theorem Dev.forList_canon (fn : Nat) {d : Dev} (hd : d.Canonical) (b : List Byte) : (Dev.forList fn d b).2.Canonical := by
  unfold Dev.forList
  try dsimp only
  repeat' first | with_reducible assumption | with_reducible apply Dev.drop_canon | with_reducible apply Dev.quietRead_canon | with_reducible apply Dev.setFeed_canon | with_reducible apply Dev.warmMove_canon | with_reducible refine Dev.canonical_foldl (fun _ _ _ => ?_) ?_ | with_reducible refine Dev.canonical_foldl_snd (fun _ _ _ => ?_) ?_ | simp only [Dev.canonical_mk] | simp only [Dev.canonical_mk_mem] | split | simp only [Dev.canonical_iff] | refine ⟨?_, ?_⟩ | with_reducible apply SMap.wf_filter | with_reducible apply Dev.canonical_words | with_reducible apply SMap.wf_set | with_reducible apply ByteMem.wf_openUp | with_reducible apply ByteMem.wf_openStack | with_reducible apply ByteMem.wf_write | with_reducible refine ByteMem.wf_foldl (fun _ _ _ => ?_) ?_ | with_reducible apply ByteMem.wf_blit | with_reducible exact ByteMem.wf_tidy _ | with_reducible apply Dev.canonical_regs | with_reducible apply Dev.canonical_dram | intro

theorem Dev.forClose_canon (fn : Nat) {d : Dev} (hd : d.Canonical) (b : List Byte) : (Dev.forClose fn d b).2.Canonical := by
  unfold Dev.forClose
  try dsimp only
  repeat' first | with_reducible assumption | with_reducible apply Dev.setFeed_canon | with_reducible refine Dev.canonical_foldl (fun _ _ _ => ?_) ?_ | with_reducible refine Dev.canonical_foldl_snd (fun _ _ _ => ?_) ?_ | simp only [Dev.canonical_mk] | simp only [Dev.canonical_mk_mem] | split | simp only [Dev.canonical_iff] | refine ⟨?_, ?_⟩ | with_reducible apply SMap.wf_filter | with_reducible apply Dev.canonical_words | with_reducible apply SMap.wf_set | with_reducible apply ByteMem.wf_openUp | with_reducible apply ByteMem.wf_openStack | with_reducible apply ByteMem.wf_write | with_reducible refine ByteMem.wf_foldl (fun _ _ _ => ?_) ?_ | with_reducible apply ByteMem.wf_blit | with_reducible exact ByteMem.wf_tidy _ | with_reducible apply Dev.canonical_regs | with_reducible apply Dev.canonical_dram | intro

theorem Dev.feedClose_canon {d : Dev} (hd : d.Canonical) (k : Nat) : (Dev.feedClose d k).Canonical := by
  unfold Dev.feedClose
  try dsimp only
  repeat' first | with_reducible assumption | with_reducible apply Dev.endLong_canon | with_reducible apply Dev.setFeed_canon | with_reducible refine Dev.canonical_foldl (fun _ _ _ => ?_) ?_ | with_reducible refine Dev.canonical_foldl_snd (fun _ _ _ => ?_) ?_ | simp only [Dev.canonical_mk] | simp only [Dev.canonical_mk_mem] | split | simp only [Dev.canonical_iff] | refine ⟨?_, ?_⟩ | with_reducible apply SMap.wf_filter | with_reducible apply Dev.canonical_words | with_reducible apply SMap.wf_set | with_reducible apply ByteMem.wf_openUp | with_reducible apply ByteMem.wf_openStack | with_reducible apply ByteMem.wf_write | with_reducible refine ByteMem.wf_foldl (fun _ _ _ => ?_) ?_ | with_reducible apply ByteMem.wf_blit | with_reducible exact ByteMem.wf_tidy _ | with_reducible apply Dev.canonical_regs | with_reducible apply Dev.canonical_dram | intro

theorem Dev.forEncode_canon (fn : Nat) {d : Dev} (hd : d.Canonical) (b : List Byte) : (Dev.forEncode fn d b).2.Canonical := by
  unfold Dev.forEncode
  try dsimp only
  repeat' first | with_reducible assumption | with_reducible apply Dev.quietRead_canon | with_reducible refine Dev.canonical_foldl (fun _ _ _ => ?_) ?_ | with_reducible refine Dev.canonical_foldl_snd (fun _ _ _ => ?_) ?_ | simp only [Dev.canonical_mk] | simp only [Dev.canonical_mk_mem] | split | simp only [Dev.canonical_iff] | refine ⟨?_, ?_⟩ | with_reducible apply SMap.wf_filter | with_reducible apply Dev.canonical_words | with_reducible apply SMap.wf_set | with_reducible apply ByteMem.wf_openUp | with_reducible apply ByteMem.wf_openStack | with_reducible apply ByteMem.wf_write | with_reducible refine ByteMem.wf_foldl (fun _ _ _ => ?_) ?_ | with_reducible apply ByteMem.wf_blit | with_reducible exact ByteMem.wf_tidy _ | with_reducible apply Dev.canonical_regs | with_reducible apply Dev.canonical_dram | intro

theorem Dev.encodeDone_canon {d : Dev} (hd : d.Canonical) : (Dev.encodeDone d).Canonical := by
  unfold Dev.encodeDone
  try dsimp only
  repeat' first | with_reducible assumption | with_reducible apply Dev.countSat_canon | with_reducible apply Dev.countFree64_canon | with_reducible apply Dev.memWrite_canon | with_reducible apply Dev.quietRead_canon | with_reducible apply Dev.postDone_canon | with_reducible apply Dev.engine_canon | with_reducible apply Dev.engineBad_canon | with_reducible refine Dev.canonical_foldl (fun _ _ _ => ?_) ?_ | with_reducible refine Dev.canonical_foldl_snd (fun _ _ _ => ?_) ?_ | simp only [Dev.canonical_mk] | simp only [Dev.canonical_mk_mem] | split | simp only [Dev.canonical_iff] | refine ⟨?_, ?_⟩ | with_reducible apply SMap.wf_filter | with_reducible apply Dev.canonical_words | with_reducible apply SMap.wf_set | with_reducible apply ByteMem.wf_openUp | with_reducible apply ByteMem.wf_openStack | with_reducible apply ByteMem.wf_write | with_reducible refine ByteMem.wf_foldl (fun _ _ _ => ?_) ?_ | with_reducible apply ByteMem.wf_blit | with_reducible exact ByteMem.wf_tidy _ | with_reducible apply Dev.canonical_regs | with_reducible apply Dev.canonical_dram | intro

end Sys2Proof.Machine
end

◆ ◆ ◆ ◆ ◆

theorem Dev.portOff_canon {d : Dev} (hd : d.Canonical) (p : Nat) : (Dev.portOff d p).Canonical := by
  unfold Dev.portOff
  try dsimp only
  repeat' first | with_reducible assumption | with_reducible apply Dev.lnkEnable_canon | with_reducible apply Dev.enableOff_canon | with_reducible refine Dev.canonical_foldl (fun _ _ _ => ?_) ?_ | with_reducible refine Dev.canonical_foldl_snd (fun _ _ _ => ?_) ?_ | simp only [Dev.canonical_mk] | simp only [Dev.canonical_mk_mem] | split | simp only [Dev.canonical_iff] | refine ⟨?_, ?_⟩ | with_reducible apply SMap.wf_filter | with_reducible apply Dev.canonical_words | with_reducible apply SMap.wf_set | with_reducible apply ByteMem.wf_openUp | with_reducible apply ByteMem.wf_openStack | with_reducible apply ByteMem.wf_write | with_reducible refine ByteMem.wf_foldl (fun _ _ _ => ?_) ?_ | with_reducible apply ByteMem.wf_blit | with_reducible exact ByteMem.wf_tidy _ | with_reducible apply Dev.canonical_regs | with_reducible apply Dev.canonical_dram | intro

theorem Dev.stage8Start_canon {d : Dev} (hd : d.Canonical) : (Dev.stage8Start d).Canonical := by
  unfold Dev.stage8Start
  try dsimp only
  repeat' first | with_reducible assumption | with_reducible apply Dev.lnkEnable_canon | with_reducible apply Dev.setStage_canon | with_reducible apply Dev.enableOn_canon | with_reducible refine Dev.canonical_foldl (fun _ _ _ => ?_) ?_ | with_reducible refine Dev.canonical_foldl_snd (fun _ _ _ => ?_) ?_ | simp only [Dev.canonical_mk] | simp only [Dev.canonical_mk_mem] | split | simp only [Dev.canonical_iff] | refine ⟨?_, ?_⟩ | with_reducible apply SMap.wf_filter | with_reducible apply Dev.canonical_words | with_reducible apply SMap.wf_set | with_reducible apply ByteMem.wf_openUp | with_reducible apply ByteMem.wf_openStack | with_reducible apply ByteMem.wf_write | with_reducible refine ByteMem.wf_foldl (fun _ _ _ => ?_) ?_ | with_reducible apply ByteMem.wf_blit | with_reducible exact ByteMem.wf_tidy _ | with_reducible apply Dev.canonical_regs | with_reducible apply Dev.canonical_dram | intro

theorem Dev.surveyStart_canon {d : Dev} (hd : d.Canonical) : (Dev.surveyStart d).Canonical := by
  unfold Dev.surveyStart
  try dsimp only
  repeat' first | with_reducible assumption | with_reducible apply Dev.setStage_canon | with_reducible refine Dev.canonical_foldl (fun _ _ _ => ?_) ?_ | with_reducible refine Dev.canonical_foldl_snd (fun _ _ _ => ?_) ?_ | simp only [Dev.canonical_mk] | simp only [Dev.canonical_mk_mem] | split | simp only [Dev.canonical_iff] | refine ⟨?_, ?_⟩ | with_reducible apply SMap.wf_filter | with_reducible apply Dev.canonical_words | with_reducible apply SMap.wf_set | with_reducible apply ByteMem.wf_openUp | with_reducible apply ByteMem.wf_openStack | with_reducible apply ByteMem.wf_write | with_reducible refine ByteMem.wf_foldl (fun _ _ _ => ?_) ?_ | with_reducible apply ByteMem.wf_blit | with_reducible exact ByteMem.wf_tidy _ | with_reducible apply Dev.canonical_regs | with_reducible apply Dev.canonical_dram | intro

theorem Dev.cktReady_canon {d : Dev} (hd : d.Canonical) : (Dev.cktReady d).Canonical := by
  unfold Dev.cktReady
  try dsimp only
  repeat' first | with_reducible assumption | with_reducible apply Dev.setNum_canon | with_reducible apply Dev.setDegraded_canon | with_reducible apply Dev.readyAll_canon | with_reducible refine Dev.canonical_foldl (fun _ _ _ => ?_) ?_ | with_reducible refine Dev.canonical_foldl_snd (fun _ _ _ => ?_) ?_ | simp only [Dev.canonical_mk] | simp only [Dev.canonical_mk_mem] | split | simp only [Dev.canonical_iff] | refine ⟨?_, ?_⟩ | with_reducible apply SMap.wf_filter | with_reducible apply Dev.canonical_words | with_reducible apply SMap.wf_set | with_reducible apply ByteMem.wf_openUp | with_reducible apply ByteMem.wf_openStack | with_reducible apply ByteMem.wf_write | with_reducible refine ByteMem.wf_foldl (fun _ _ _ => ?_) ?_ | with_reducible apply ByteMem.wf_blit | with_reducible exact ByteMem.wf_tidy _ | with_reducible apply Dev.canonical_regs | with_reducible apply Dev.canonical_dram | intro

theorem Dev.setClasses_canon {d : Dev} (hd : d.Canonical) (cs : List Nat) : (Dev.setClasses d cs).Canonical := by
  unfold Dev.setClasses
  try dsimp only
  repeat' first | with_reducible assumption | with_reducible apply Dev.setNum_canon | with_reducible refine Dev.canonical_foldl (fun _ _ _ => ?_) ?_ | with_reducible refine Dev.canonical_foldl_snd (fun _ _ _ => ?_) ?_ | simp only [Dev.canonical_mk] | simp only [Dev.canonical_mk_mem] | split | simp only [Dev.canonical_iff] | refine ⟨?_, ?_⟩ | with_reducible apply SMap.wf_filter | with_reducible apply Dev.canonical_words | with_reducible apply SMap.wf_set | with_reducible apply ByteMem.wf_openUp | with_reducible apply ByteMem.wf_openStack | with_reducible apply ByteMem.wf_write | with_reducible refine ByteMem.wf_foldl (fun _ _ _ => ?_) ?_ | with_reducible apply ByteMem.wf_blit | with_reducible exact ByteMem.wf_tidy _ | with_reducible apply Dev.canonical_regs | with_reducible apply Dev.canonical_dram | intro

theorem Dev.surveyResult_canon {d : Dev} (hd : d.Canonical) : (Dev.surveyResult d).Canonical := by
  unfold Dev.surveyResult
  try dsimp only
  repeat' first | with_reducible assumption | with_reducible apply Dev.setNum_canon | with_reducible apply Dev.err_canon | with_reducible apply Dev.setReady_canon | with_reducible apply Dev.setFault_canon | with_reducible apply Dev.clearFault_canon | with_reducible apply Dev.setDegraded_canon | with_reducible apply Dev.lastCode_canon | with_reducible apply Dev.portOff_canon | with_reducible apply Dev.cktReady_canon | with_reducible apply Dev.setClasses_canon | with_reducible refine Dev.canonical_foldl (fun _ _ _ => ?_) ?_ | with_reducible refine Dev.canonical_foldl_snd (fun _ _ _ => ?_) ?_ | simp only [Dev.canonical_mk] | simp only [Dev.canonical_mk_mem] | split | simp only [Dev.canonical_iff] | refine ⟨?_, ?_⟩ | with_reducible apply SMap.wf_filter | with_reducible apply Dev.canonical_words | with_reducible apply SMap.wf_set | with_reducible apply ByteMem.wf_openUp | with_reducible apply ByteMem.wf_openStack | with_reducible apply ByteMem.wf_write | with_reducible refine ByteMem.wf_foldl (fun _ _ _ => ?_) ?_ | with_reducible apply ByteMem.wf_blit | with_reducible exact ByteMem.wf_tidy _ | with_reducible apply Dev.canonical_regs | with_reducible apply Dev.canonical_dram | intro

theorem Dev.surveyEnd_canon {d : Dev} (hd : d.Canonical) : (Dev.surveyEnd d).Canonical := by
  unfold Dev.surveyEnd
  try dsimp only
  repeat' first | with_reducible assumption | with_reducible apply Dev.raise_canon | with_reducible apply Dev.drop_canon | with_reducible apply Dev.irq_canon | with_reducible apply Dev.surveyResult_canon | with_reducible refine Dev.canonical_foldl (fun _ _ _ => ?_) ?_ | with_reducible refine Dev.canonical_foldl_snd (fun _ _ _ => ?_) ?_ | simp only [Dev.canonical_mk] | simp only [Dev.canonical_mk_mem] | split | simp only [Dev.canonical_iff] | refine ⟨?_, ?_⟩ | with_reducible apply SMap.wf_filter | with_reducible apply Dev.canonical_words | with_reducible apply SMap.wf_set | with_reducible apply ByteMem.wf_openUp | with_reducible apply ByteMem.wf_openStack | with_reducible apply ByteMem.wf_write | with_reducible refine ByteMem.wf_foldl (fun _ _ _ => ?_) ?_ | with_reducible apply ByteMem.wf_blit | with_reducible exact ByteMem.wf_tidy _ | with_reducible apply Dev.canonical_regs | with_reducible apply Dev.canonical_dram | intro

◆ ◆ ◆ ◆ ◆

EXERCISE PROMPT
In the listing, return each line containing the string "forEncode".

SOLUTION TO THIS PROBLEM
theorem Dev.forEncode_canon (fn : Nat) {d : Dev} (hd : d.Canonical) (b : List Byte) : (Dev.forEncode fn d b).2.Canonical := by
  unfold Dev.forEncode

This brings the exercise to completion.